REQUIREMENT
Find every line of the records that has "keyIndexFault" and return it.

RECORDS TO USE

-- ==== Sys2Proof/Machine/Keypad.lean ====
section
/-! DEFINITION. Keypad instructions (spec/45_keypad.md): SKP, SKNP, LD Vx, K. -/

namespace Sys2Proof.Machine

/-- SKP Vx (R160). -/
def execSkp (x : RegNo) (s : State) : Host.Outcome State Fault Refusal :=
  match s.keyNumber? x with
  | none => s.raise .keyIndexFault (.skp x)
  | some k => .next (s.skipIf (keyGet s.input.keys k))

/-- SKNP Vx (R161). -/
def execSknp (x : RegNo) (s : State) : Host.Outcome State Fault Refusal :=
  match s.keyNumber? x with
  | none => s.raise .keyIndexFault (.sknp x)
  | some k => .next (s.skipIf (!keyGet s.input.keys k))

/-- LD Vx, K (R162): with no key newly down, `pc` goes back by 2 and the instruction runs again; else the least such key. -/
def execLdVxK (x : RegNo) (s : State) : Host.Outcome State Fault Refusal :=
  .next (match lowestKey (s.input.keys &&& ~~~s.keyPrev) with
    | none => s.setPc (s.pc - 2)
    | some k => s.setReg x (BitVec.ofNat 8 k))

end Sys2Proof.Machine
end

YOUR SOLUTION
  | none => s.raise .keyIndexFault (.skp x)
  | none => s.raise .keyIndexFault (.sknp x)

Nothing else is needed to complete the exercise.